### DIRECTIONS
Print word for word the first line of the records below and every following line through the one containing "A command performs"; print nothing else.

### RECORDS SUPPLIED
-- ==== Sys2Proof/Machine/Dispatch.lean ====
section
/-! DEFINITION. exec: one arm per command, each one call of its meaning. -/

namespace Sys2Proof.Machine
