/-- A command performs the head of the store buffer, whose bytes `bs` go to the own scratchpad from `off` on in units of the classes `wt`: the head
leaves the buffer and the bytes stand in the scratchpad; no byte outside the 32-byte units that it touches changes, and where those units hold
no wrong bit, no byte but the stored ones does; the registers, FLAGS, IP, the sync counters and the tile storage stay as they were. -/
def Sys2Proof.Machine.WritesBytes (i : Instr) (s : State) (rest : List SbEntry) (off : Nat) (wt : List Bool) (bs : List Byte)
    (fs : List UnitFlips) : Prop :=
  Leaves i s fun t =>
    t.cpu.sb = rest ∧ { t.seen with spx := s.seen.spx } = s.seen
      ∧ (∀ k, k < bs.length → t.spx.mem.get (off + k) = bs.getD k 0#8)
      ∧ (∀ a, a < 32 * (off / 32) ∨ 32 * (off / 32) + 32 * wt.length ≤ a → t.spx.mem.get a = s.spx.mem.get a)
      ∧ ((∀ w ∈ wt, w = false) → (∀ u, s.mark u = ⟨u, 0#4, 0#4, 0#288, none⟩) → (∀ f ∈ fs, f = 0#288) →
          ∀ a, a < off ∨ off + bs.length ≤ a → t.spx.mem.get a = s.spx.mem.get a)

/-- PERFORMING A STORE OR A FILL, nothing else being held back: the oldest store of the store buffer, or the oldest unit of BFILL, whole within the own
scratchpad of a Spec 2 build, whose units have power, writes its bytes; a conflict of the cycle with a write of D changes none of them. -/
def Obligations.PerformedStoresWriteTheirBytes : Prop :=
  ∀ (s : State) (e : SbEntry) (rest : List SbEntry) (p : Part) (off : Nat) (wt : List Bool) (bs : List Byte) (nt : Bool)
    (fs : List UnitFlips) (conflict : Bool),
    s.cpu.sb = e :: rest → p.tgt = .spx off wt → bs ≠ [] → wt.length = unitsIn off bs.length → s.build.s2 = true →
    (∀ u, off / 32 ≤ u → u < off / 32 + wt.length → s.unitDown u = false) → s.settled →
    (e.kind = .store [(p, bs)] nt → WritesBytes (.storeBufferPerform ⟨fs, conflict⟩) s rest off wt bs fs)
      ∧ (e.kind = .fill [p] bs nt → WritesBytes (.moveUnitPerform fs) s rest off wt bs fs)

/-- THE SEC-DED CODE of the activation class: data bit i stands at the i-th position among 1 to 71 that is no power of two; check bit k is the XOR of the data bits
whose position has bit k set, check bit 7 that of all data bits and the other check bits. A stored 72-bit word reads back its data; with any one of its bits
flipped it reads back its data, corrected; with any two flipped it is found uncorrectable. -/
def Obligations.OneFlippedBitIsCorrectedTwoAreFound : Prop :=
  secded 0 = 0 ∧ ∀ d : Nat, d < 2 ^ 64 →
    let places := (List.range 72).filter fun p => p != 0 && 2 ^ Nat.log2 p != p
    let xorOf (bs : List Bool) : Bool := bs.foldl xor false
    let x := d + 2 ^ 64 * secded d
    (secded d < 256 ∧ (∀ k, k < 7 → (secded d).testBit k = xorOf ((List.range 64).map fun i => d.testBit i && (places.getD i 0).testBit k))
        ∧ (secded d).testBit 7 = xorOf ((List.range 64).map d.testBit ++ (List.range 7).map (secded d).testBit))
      ∧ readWord x = ⟨d, false, false⟩ ∧ (∀ i, i < 72 → readWord (x ^^^ 2 ^ i) = ⟨d, true, false⟩)
      ∧ ∀ i j, i < j → j < 72 → (readWord (x ^^^ 2 ^ i ^^^ 2 ^ j)).bad = true

/-! ## System instructions -/

/-- SYSCALL, FWCALL and BRK take their exception: the return address is their own, DETAIL and XADDR are 0; FWCALL enters M, the others the level
that the delegation register gives. -/
def Sys2Proof.Machine.CallsAndBreakEnterTheirHandler : Prop :=
  ∀ s : State, s.issues 2 [] [] →
    Does .syscall s (s.trapped 2 cSYSCALL 0#32 0#64) ∧ Does .fwcall s (s.trapped 2 cFWCALL 0#32 0#64)
      ∧ Does .brk s (s.trapped 2 cBREAK 0#32 0#64) ∧ (s.arrived 2).causeToM cFWCALL = true

/-- A command completes by entering level M (`m`) or S with the cause `c` and DETAIL and XADDR 0, as R287 says it: the frame of that level holds the
address of the instruction, FLAGS, the cause with the level it arose at, and BRC; FLAGS.PL is the level, IE, UA and BRC are 0; execution goes on
at the level's vector for synchronous causes; the other frame, every register file and all storage stay as they were. -/
def Sys2Proof.Machine.EntersLevel (i : Instr) (s : State) (m : Bool) (c : Nat) : Prop :=
  Leaves i s fun t =>
    let fr : Frame := ⟨s.cpu.ip, s.cpu.flags, w64 (c * 2 ^ 40 + s.pl * 2 ^ 48), 0#64, s.cpu.brc⟩
    t.cpu.frameM = (if m then fr else s.cpu.frameM) ∧ t.cpu.frameS = (if m then s.cpu.frameS else fr)
      ∧ t.cpu.flags = ((s.cpu.flags &&& ~~~0xF00#64) ||| if m then 0x800#64 else 0x400#64)
      ∧ t.cpu.brc = 0#64 ∧ t.cpu.ip = (if m then s.cpu.vecs[2] else s.cpu.vecs[0])
      ∧ { t.seen with frameM := s.cpu.frameM, frameS := s.cpu.frameS, flags := s.cpu.flags, brc := s.cpu.brc, ip := s.cpu.ip } = s.seen

/-- SYSCALL, FWCALL, BRK AND ERET COMPLETE. SYSCALL, cause 0x0A, and BRK, cause 0x0C, enter S where they arise at U or S and CORE_DELEG has their bit set, else M;
FWCALL, cause 0x0B, enters M. ERET, at M or S, no division or root of floating point being in progress, puts IP, all of FLAGS, and BRC back from
the frame of its level, where that frame's PL is not above it; every register, both frames and all storage stay as they were. -/
def Sys2Proof.Machine.CallsAndReturnComplete : Prop :=
  ∀ s : State, s.issues 2 [] [] →
    let deleg := (s.arrived 2).reg (pCORE + 0x188)
    let m (c : Nat) : Bool := s.pl == 2 || !deleg.getLsbD c
    EntersLevel .syscall s (m 0x0A) 0x0A ∧ EntersLevel .brk s (m 0x0C) 0x0C ∧ EntersLevel .fwcall s true 0x0B
      ∧ ∀ fr : Frame, (s.pl = 2 ∧ fr = s.cpu.frameM) ∨ (s.pl = 1 ∧ fr = s.cpu.frameS) → fr.xflags.toNat / 1024 % 4 ≤ s.pl →
        (∀ j ∈ (s.arrived 2).cpu.div, j.fp = false) → Leaves .eret s fun t =>
          t.cpu.ip = fr.xip ∧ t.cpu.flags = fr.xflags ∧ t.cpu.brc = fr.xbrc
            ∧ { t.seen with ip := s.cpu.ip, flags := s.cpu.flags, brc := s.cpu.brc } = s.seen
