-- ==== Sys2Proof/Laws/Flags.lean ====
section
/-! SUPPORT. Laws of FLAGS: what each computation leaves of the other fields, and that reserved bits stay 0. -/

namespace Sys2Proof.Machine

theorem flagsOk_iff (v : DWord) : flagsOk v ↔ ∀ i, flagsMask.getLsbD i = false → v.getLsbD i = false := by
  unfold flagsOk
  constructor
  · intro h i hm
    have := congrArg (fun x : DWord => x.getLsbD i) h
    simp only [BitVec.getLsbD_and, BitVec.getLsbD_not, hm] at this
    by_cases hi : i < 64
    · simpa [hi] using this
    · exact BitVec.getLsbD_of_ge _ _ (by omega)
  · intro h
    refine BitVec.eq_of_getLsbD_eq fun i hi => ?_
    cases hm : flagsMask.getLsbD i
    · simp [h i hm]
    · simp [hm]

theorem flagsOk_or {a b : DWord} (ha : flagsOk a) (hb : flagsOk b) : flagsOk (a ||| b) := by
  rw [flagsOk_iff] at *
  intro i h
  simp [ha i h, hb i h]

theorem flagsOk_and {a : DWord} (b : DWord) (ha : flagsOk a) : flagsOk (a &&& b) := by
  rw [flagsOk_iff] at *
  intro i h
  simp [ha i h]

theorem flagsOk_mask {a m : DWord} (hm : flagsOk m) : flagsOk (a &&& m) := by
  rw [BitVec.and_comm]
  exact flagsOk_and a hm

theorem flagsOk_zero : flagsOk 0#64 := by decide

theorem flagsOk_ite {c : Prop} [Decidable c] {a b : DWord} (ha : flagsOk a) (hb : flagsOk b) : flagsOk (if c then a else b) := by
  split <;> assumption

@[simp] theorem setCond_ok (f : DWord) (k : Cond) (h : flagsOk f) : flagsOk (setCond f k) := by
  unfold setCond
  exact flagsOk_or (flagsOk_or (flagsOk_or (flagsOk_or (flagsOk_and _ h) (flagsOk_ite (by decide) (by decide)))
    (flagsOk_ite (by decide) (by decide))) (flagsOk_ite (by decide) (by decide))) (flagsOk_ite (by decide) (by decide))

theorem sticky_ok (x : Sticky) : flagsOk (x.zeroExtend 64 <<< 16) := by
  revert x
  decide

@[simp] theorem addSticky_ok (f : DWord) (x : Sticky) (h : flagsOk f) : flagsOk (addSticky f x) := flagsOk_or h (sticky_ok x)

@[simp] theorem setIE_ok (f : DWord) (b : Bool) (h : flagsOk f) : flagsOk (setIE f b) := by
  unfold setIE
  exact flagsOk_ite (flagsOk_or h (by decide)) (flagsOk_and _ h)

@[simp] theorem setUA_ok (f : DWord) (b : Bool) (h : flagsOk f) : flagsOk (setUA f b) := by
  unfold setUA
  exact flagsOk_ite (flagsOk_or h (by decide)) (flagsOk_and _ h)

theorem plBits_ok (p : BitVec 2) : flagsOk (p.zeroExtend 64 <<< 10) := by
  revert p
  decide

@[simp] theorem setPL_ok (f : DWord) (p : BitVec 2) (h : flagsOk f) : flagsOk (setPL f p) :=
  flagsOk_or (flagsOk_and _ h) (plBits_ok p)

@[simp] theorem entryFlags_ok (f : DWord) (m : Bool) (h : flagsOk f) : flagsOk (entryFlags f m) := by
  unfold entryFlags
  exact setPL_ok _ _ (setUA_ok _ _ (setIE_ok _ _ h))

theorem mtsrFlags_ok (f v : DWord) (u : Bool) (h : flagsOk f) :
    flagsOk ((f &&& ~~~(mtsrFlagsMask u)) ||| (v &&& mtsrFlagsMask u)) := by
  refine flagsOk_or (flagsOk_and _ h) (flagsOk_mask ?_)
  cases u <;> decide

theorem flagsOk_masked (v : DWord) : flagsOk (v &&& flagsMask) := flagsOk_mask (by decide)

theorem vecs_masked (v : DWord) : (v &&& ~~~0x3F#64) &&& 0x3F#64 = 0#64 := by
  rw [BitVec.and_assoc, show ~~~0x3F#64 &&& 0x3F#64 = 0#64 by decide, BitVec.and_zero]

end Sys2Proof.Machine
end

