-- ==== Sys2Proof/Laws/SeenMemory.lean ====
section
/-! SUPPORT. What software sees of a state, and the condition Seen.ok, under translation, serving, caches, fetch, Tally and the load-store unit. -/

namespace Sys2Proof.Machine
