-- ==== Sys2Proof/Laws/SeenTile.lean ====
section
/-! SUPPORT. What software sees of a state, and the condition Seen.ok, under the tile engine. -/

namespace Sys2Proof.Machine
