/-- Settles O58: every K-block of the group writes its chain alone (`State.spxClean.oneBlock`), so that by induction on the group every element
takes the contributions of its chain in turn (`State.spxClean.addBlocks`); then KDONE, PASS and the array's cycles move on. -/
theorem blockEndAddsItsGroup : Obligations.BlockEndAddsItsGroup := by
  unfold Obligations.BlockEndAddsItsGroup
  intro s e q i c cd n fed a b queue busy op more act goesOn name clean
  have head : s.tile.queue.head?.map TileEntry.wins = some e.wins := by rw [queue]; rfl
  obtain ⟨works, elems, outside⟩ := clean.addBlocks head i (List.range n)
  obtain ⟨e', queue', noted⟩ := (queue ▸ works.2).cons
  have progress := TileEntry.advance_progress noted n
  have ended : s.blockEnd = (s.addBlocks e i (List.range n)).endGroup i n := State.blockEnd_eq queue busy op more act goesOn name
  refine ⟨_, congrArg Host.Outcome.next ended, ⟨_, State.endGroup_queue queue' i n, progress⟩, ?_, fun ch r j hch hr hj => ?_, outside,
    works.seen⟩
  · rw [State.endGroup_reg64, works.reg64]
  have inside : r * i.shape.cols + j < i.area := by
    have rows : (r + 1) * i.shape.cols ≤ i.shape.rows * i.shape.cols := Nat.mul_le_mul_right _ hr
    rw [Nat.succ_mul] at rows
    rw [NameInfo.area]
    omega
  have row : (r * i.shape.cols + j) / i.shape.cols = r := by
    rw [Nat.mul_comm, Nat.mul_add_div i.shape.cols_pos, Nat.div_eq_of_lt hj, Nat.add_zero]
  have col : (r * i.shape.cols + j) % i.shape.cols = j := by
    rw [Nat.mul_comm, Nat.mul_add_mod, Nat.mod_eq_of_lt hj]
  rw [State.tileElement_eq, State.tileElement_eq, State.endGroup_pool, elems ch _ inside, row, col, State.foldl_added, s.feeds_eq]
  simp only [i.chainOf_beq hch]
  rfl

end Sys2Proof.Machine
end

section
/-! PROOF. Crates and TSYNC (O57; R167 to R175, R188): what a commit and the error of a read leave of the tile engine and the store buffer, the header and
the rows as TCRATE goes on with them, a TAKE's rows, its wait, TSYNC's end. -/

namespace Sys2Proof.Machine

/-! ## The tile engine and the store buffer through events and commits -/

/-- What a tile instruction leaves behind beside what software sees: the tile engine, the store buffer. -/
def State.tileAndStores (s : State) : Tile × List SbEntry := (s.tile, s.cpu.sb)

theorem OnlyRegs.tileAndStores {s t : State} {ks : List Nat} (h : OnlyRegs s t ks) : t.tileAndStores = s.tileAndStores := by
  obtain ⟨⟨m, rfl⟩, -⟩ := h
  rfl

theorem State.raiseErrs_tileAndStores (s : State) (p : Nat) (es : List ErrEvt) : (s.raiseErrs p es).tileAndStores = s.tileAndStores :=
  (s.raiseErrs_onlyRegs p es).tileAndStores

theorem State.raiseErr_tileAndStores (s : State) (p : Nat) (e : ErrEvt) : (s.raiseErr p e).tileAndStores = s.tileAndStores :=
  (State.capture_onlyRegs _ p e).tileAndStores

theorem State.addLedger_tileAndStores (s : State) (type channel level : Nat) (code : Word) (addr : DWord) (fromFw : Bool) :
    (s.addLedger type channel level code addr fromFw).1.tileAndStores = s.tileAndStores := by
  unfold State.addLedger
  split <;> rfl

theorem State.machineCheck_tileAndStores (s : State) (kind : Nat) (tile : Bool) (tag : Nat) (addr : DWord) :
    (s.machineCheck kind tile tag addr).tileAndStores = s.tileAndStores := by
  have setReg (t : State) (k : Nat) (v : Word) : (t.setReg k v).tileAndStores = t.tileAndStores := rfl
  have due (t : State) : ({ t with cpu := { t.cpu with mchkDue := true } } : State).tileAndStores = t.tileAndStores := rfl
  have out : ({ s with mchkOut := true } : State).tileAndStores = s.tileAndStores := rfl
  simp only [State.machineCheck, State.bump, State.addReg, State.raise, State.orReg, State.setReg64, apply_ite State.tileAndStores, ite_self,
    State.raiseErrs_tileAndStores, State.addLedger_tileAndStores, State.raiseErr_tileAndStores, setReg, due, out]

theorem State.poisonEvt_tileAndStores (s : State) (acc : Bool) (n : Nat) (tag : Byte) (addr : DWord) :
    (s.poisonEvt acc n tag addr).tileAndStores = s.tileAndStores :=
  (State.machineCheck_tileAndStores _ _ _ _ _).trans (State.raiseErr_tileAndStores _ _ _)

theorem State.raiseBad_tileAndStores (s : State) (e : TileEntry) : (s.raiseBad e).tileAndStores = s.tileAndStores := by
  unfold State.raiseBad
  split
  · exact State.poisonEvt_tileAndStores _ _ _ _ _
  · exact State.machineCheck_tileAndStores _ _ _ _ _
  · rfl

theorem State.setG_tileAndStores (s : State) (n : Fin 32) (v : DWord) : (s.setG n v).tileAndStores = s.tileAndStores := by
  unfold State.setG
  split <;> rfl

theorem loopBack_sb_wait (c : Cpu) (nxt : DWord) : (loopBack c nxt).sb = c.sb ∧ (loopBack c nxt).wait = c.wait := by
  unfold loopBack
  split
  · split <;> exact ⟨rfl, rfl⟩
  · exact ⟨rfl, rfl⟩

theorem State.endStep_tileAndStores (s : State) : s.endStep.tileAndStores = s.tileAndStores := by
  unfold State.endStep
  split <;> rfl

theorem State.endStep_wait (s : State) : s.endStep.cpu.wait = s.cpu.wait := by
  unfold State.endStep
  split <;> rfl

### RESPONSE AREA
-- ==== Sys2Proof/Machine/Dispatch.lean ====
section
/-! DEFINITION. exec: one arm per command, each one call of its meaning. -/

namespace Sys2Proof.Machine
/-- A command performs the head of the store buffer, whose bytes `bs` go to the own scratchpad from `off` on in units of the classes `wt`: the head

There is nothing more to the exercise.